Emily St. John Mandel’s spring release opens with a command: “begin at the end.” And so the opening chapter starts the way the final chapter concludes. Mandel, much like her 2014 hit “Station Eleven” which gained popularity early on in the pandemic due to its post-apocalyptic setting, gives you fragments that slowly start to coalesce. “The Glass Hotel” drifts through time to trace the origins and fallout of a sprawling Wall Street ponzi scheme. Partly set at the crime scene in Manhattan and partly set in a secluded luxury hotel in the Pacific Northwest owned by the very financier responsible for the scheme at the novel’s center, Mandel’s novel ultimately asks what it means for a life to go off track. Through her characters’ increasingly interconnected narratives,

Mandel shows how individual decisions reverberate throughout countless lives and time, and how old griefs can connect us and render our memories seemingly corporeal.

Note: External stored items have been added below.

/-- R117. -/
def Obligations.StoreBasePlusOffset : Prop :=
  ∀ (sr base : Reg) (off : BitVec 6) (s : State),
    decode (0b0111#4 ++ sr.toBits ++ base.toBits ++ off) = .str sr base off ∧
    ∃ t, exec (.str sr base off) s = .next t ∧ StoresOnly s t (s.reg base + sext16 off) (s.reg sr)

/-! ### Memory and the keyboard ports (20_memory.md) -/

/-- R43, R45: a read of the status port polls. Input pending: it returns 0x8000, and the next character is in the data
port and no longer in the input. None pending: it returns 0 and leaves the data port. A read of any other address returns
the cell and changes nothing. (That the ready value is 0x8000 is the spec's decision D6.) -/
def Obligations.ReadPollsTheStatusPort : Prop :=
  ∀ s : State,
    (s.console.poll.1 = true →
      (s.memRead 0xFE00#16).1 = 0x8000#16 ∧ (s.memRead 0xFE00#16).2.cell 0xFE00#16 = 0x8000#16 ∧
      ∃ v t, s.conRead = some (v, t) ∧ (s.memRead 0xFE00#16).2.cell 0xFE02#16 = v ∧
        (s.memRead 0xFE00#16).2.console.input = t.console.input) ∧
    (s.console.poll.1 = false →
      (s.memRead 0xFE00#16).1 = 0 ∧ (s.memRead 0xFE00#16).2.cell 0xFE00#16 = 0 ∧
      (s.memRead 0xFE00#16).2.cell 0xFE02#16 = s.cell 0xFE02#16 ∧
      (s.memRead 0xFE00#16).2.console.input = s.console.input) ∧
    (∀ x, x ≠ 0xFE00#16 → x ≠ 0xFE02#16 → (s.memRead 0xFE00#16).2.cell x = s.cell x) ∧
    (∀ a, RegsSame s (s.memRead a).2 ∧ (s.memRead a).2.pc = s.pc ∧ (s.memRead a).2.cond = s.cond ∧
      (s.memRead a).2.run = s.run ∧ (s.memRead a).2.promptShown = s.promptShown ∧
      (s.memRead a).2.console.output = s.console.output) ∧
    (∀ a, a ≠ 0xFE00#16 → s.memRead a = (s.cell a, s))

/-- R44, R52: a store changes the one cell, with no poll and no console operation, at every address, the ports included;
a later read of any address but the status port gives the value of the most recent store. -/
def Obligations.StoreThenRead : Prop :=
  ∀ (s : State) (a v : Word), StoresOnly s (s.memWrite a v) a v ∧
    ∀ b, b ≠ 0xFE00#16 → ((s.memWrite a v).memRead b).1 = if b = a then v else (s.memRead b).1

/-- R56: an instruction stored at the next address is the one fetched next. -/
def Obligations.StoreIsSeenByTheNextFetch : Prop :=
  ∀ (sr : Reg) (off : BitVec 9) (s : State), s.run = .running → s.pc ≠ 0xFE00#16 →
    s.cell s.pc = encode (.st sr off) → s.pc + 1 ≠ 0xFE00#16 → s.pc + 1 + sext16 off = s.pc + 1 →
    ∃ t, step s = .next t ∧ step t = exec (decode (s.reg sr)) (t.setPc (s.pc + 2))

/-! ### Console (43_trap.md) -/

/-- R136: a poll answers true only if a read would not block; it takes no character; and where a read would not block
both answers are possible. (That the environment's answers stand in the state is the model's form, assumption 9.) -/
def Obligations.PollAnswersAreFree : Prop :=
  ∀ s : State,
    (s.console.poll.1 = true → s.conRead.isSome = true) ∧
    s.console.poll.2.input = s.console.input ∧ s.console.poll.2.ended = s.console.ended ∧
    s.console.poll.2.output = s.console.output ∧
    (s.conRead.isSome = true → ∀ answer : Bool, ∃ polls rest,
      (s.pollsDecided polls rest).console.poll.1 = answer)

/-- R137: a read takes the next character, zero-extended; when the input has ended it delivers EOF_SENTINEL; otherwise it
blocks. -/
def Obligations.ConsoleReadDelivers : Prop :=
  ∀ s : State,
    (∀ b rest, s.console.input = b :: rest → ∃ v, v.toNat = b.toNat ∧
      s.conRead = some (v, s.setConsole { s.console with input := rest })) ∧
    (s.console.input = [] → s.console.ended = true → s.conRead = some (Config.eofSentinel, s)) ∧
    (s.console.input = [] → s.console.ended = false → s.conRead = none)

/-! ### TRAP (43_trap.md) -/

/-- R126: GETC puts the next character, or EOF_SENTINEL, in all 16 bits of R0 and changes nothing else, COND included.
(Zero extension is the spec's decision D19, that TRAP leaves R7 is its decision D8.) -/
def Obligations.GetcReadsOneCharacter : Prop :=
  ∀ (x : BitVec 4) (s : State),
    decode (0b1111#4 ++ x ++ 0x20#8) = .trapGetc ∧
    (s.console.input ≠ [] ∨ s.console.ended = true →
      ∃ t, exec .trapGetc s = .next t ∧
        (∀ b rest, s.console.input = b :: rest → (t.reg .r0).toNat = b.toNat) ∧
        (s.console.input = [] → t.reg .r0 = Config.eofSentinel) ∧
        t.console = { s.console with input := s.console.input.tail } ∧
        RegsSameBut .r0 s t ∧ t.pc = s.pc ∧ t.cond = s.cond ∧ t.run = s.run ∧
        t.promptShown = s.promptShown ∧ CellsSame s t)

/-- R127: OUT writes the low byte of R0 and flushes. -/
def Obligations.OutWritesTheLowByte : Prop :=
  ∀ (x : BitVec 4) (s : State),
    decode (0b1111#4 ++ x ++ 0x21#8) = .trapOut ∧
    ∃ t, exec .trapOut s = .next t ∧
      WritesConsoleOnly s t [.byte (BitVec.ofNat 8 ((s.reg .r0).toNat % 256)), .flush]

/-- R128: PUTS writes the low byte of each word from the address in R0 up to the first zero word, wherever that is, wraps
included, then flushes. A walk that reaches the status port with nothing pending ends there. One that reaches it with a
character pending writes the byte 0x00 for the word 0x8000 the poll leaves there, has moved the character to 0xFE02, and
goes on at 0xFE01: it does what PUTS from 0xFE01 does in the state so left, but for R0, which keeps the start address.
(Low byte and whole-word test are the spec's decision D15, the ready value 0x8000 is its decision D6. One answer of the
environment used up by the poll is the model's form, assumption 9; that no poll of the rest of the walk delivers a character
after one has delivered EOF_SENTINEL is its choice, assumption 21.) -/
def Obligations.PutsWritesTheString : Prop :=
  (∀ x : BitVec 4, decode (0b1111#4 ++ x ++ 0x22#8) = .trapPuts) ∧
  (∀ (s : State) (ws : List Word), WordsAt s (s.reg .r0) ws →
    s.reg .r0 + BitVec.ofNat 16 ws.length ≠ 0xFE00#16 → s.cell (s.reg .r0 + BitVec.ofNat 16 ws.length) = 0 →
    ∃ t, exec .trapPuts s = .next t ∧
      WritesConsoleOnly s t ((ws.flatMap lowByteOf).map ConsoleOut.byte ++ [.flush])) ∧
  (∀ (s : State) (ws : List Word), WordsAt s (s.reg .r0) ws →
    s.reg .r0 + BitVec.ofNat 16 ws.length = 0xFE00#16 → s.console.poll.1 = false →
    ∃ t, exec .trapPuts s = .next t ∧
      t.console.output = s.console.output ++ (ws.flatMap lowByteOf).map ConsoleOut.byte ++ [.flush] ∧
      t.cell 0xFE00#16 = 0 ∧ CellsSameBut 0xFE00#16 s t ∧ t.console.input = s.console.input ∧
      RegsSame s t ∧ t.pc = s.pc ∧ t.cond = s.cond ∧ t.run = s.run ∧ t.promptShown = s.promptShown) ∧
  (∀ (s : State) (ws : List Word), WordsAt s (s.reg .r0) ws →
    s.reg .r0 + BitVec.ofNat 16 ws.length = 0xFE00#16 → s.console.poll.1 = true →
    ∃ u, exec .trapPuts s = onNext (fun t => t.setReg .r0 (s.reg .r0)) (exec .trapPuts u) ∧
      u.reg .r0 = 0xFE01#16 ∧ RegsSameBut .r0 s u ∧ u.cell 0xFE00#16 = 0x8000#16 ∧
      (∃ v t, s.conRead = some (v, t) ∧ u.cell 0xFE02#16 = v) ∧
      (∀ x, x ≠ 0xFE00#16 → x ≠ 0xFE02#16 → u.cell x = s.cell x) ∧
      u.console = { s.console with
        input := s.console.input.tail
        polls := s.console.polls.tail
        output := s.console.output ++ (ws.flatMap lowByteOf).map ConsoleOut.byte ++ [.byte 0x00] } ∧
      u.pc = s.pc ∧ u.cond = s.cond ∧ u.run = s.run ∧ u.promptShown = s.promptShown)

“Death in Her Hands” by Ottessa Moshfegh

On a daily morning walk with her dog, a 72-year-old-widow named Vesta finds a note in the dirt. It reads: “Her name was Magda. Nobody will ever know who killed her. It wasn’t me. Here is her dead body.” In her lonesome, quiet life in a remote forest cabin, she becomes desperate to piece Magda’s life together and, ultimately, to solve the mystery, freeing both the alleged dead girl and herself from obscurity. The premise masquerades as a classic whodunit, but Moshfegh’s slim volume asks more of its reader. Vesta’s story reveals the ugliness that loneliness unearths; our crippling fear of death, and the feeble attempts we make to evade it. But Moshfegh is not one for clearcut morals. Throughout, she punctuates her plot with self-aware asides on the absurdities inherent in writing a mystery novel, and writing fiction more broadly. In one aside, Moshfegh pokes that it’s “the job of the writer to belittle the miracles of this Earth, to separate one question out of the infinite mystery of life and answer it in some sniveling way.” As Vesta dives deeper into her investigation, the clues become more and more immaterial, and Vesta’s control becomes less and less certain. “Death in Her Hands” doesn’t settle for easy answers, and the mystery is all the better for it.